-- ==== Sys2Proof/Syntax.lean ====
section
/-!
DEFINITION. The commands of the block: one constructor per row of spec/opcode_table.json, with the operands the rule of the row names.
A command is what reaches the part from outside (an access over a PCIe port, a message of a head, a target, a host or a clock)
or an event of the part's own machinery; the operands of an event carry the facts about the outside world that its rule uses.
-/
namespace Sys2Proof

/-- An access of a PCIe port to BAR0 (R23, R24): port, requester id, byte address, length, for a write the bytes, and the bytes of the
range, counted from its first, that are not enabled. -/
structure Access where
  port : Nat
  rid  : Nat
  addr : Nat
  len  : Nat
  wr   : Bool
  data : List (BitVec 8)
  holes : List Nat := []
  deriving DecidableEq, Repr

/-- An aligned 32-bit access to one register (R24), for the rows that name a single register. -/
structure WAcc where
  port : Nat
  rid  : Nat
  addr : Nat
  val  : BitVec 32
  deriving DecidableEq, Repr

/-- What a background calibration phase does (R89): a step at a permitted gap, a step that finds no gap, or the range's end. -/
inductive CalStep where
  | inGap | noGap | rangeEnd
  deriving DecidableEq, Repr

/-- A received codeword as the lane delivers it (R101, R103): its place in its superframe (0 to 119) and its 544 ten-bit symbols, still
scrambled. -/
structure RxWord where
  pos  : Nat
  syms : List Nat
  deriving DecidableEq, Repr

/-- A lane and the words, of symbols as levels, that its receiver sees on it (R87, R88). -/
structure LaneRx where
  lane  : Nat
  words : List (List Int)
  deriving DecidableEq, Repr

/-- A hand-off packet as it arrives: the die that sent it, its group, and its bytes (R218). -/
structure HandoffRx where
  src   : Nat
  group : Nat
  bytes : List (BitVec 8)
  deriving DecidableEq, Repr

/-- A rail of a die and its voltage in 0.1 mV (R361, R363). -/
structure RailLevel where
  rail  : Nat
  level : Nat
  deriving DecidableEq, Repr

/-- The sampled levels of an encoder unit's pins, how long they held in TIME cycles, and the timestamp in 1/64 ns (R130). -/
structure EncPins where
  a    : Bool
  b    : Bool
  z    : Bool
  held : Nat
  te   : Nat
  deriving DecidableEq, Repr

/-- The end-of-line check of a slice (R168): passed, failed, or passed with an uncorrectable word of the delay store, which holds `n`
values from `first` of a segment `back` lines ago (R187). -/
inductive LineCheck where
  | pass
  | fail
  | storeUncorr (back seg first n : Nat)
  deriving DecidableEq, Repr

/-- The three delivery paths (R231). -/
inductive PathKind where
  | pcie | eth | coil
  deriving DecidableEq, Repr

/-- A descriptor as read from host memory (R259). -/
structure Desc where
  addr   : Nat
  bufLen : Nat
  own    : Bool
  deriving DecidableEq, Repr

/-- A bus error of a read of a ring (R267): its KIND and whether the read was a flush read. -/
structure BusErr where
  kind  : Nat
  flush : Bool
  deriving DecidableEq, Repr

/-- A UDP message that a MAC receives (R274): the sender's address and port, the checksum field, and the payload. -/
structure UdpRx where
  sip   : Nat
  sport : Nat
  sum   : Nat
  bytes : List (BitVec 8)
  deriving DecidableEq, Repr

┄┄┄┄┄┄┄┄┄┄┄┄┄┄┄┄┄┄┄┄

Filter the entries above and keep only the lines with the word "symbols".

*Your response:*
/-- A received codeword as the lane delivers it (R101, R103): its place in its superframe (0 to 119) and its 544 ten-bit symbols, still
/-- A lane and the words, of symbols as levels, that its receiver sees on it (R87, R88). -/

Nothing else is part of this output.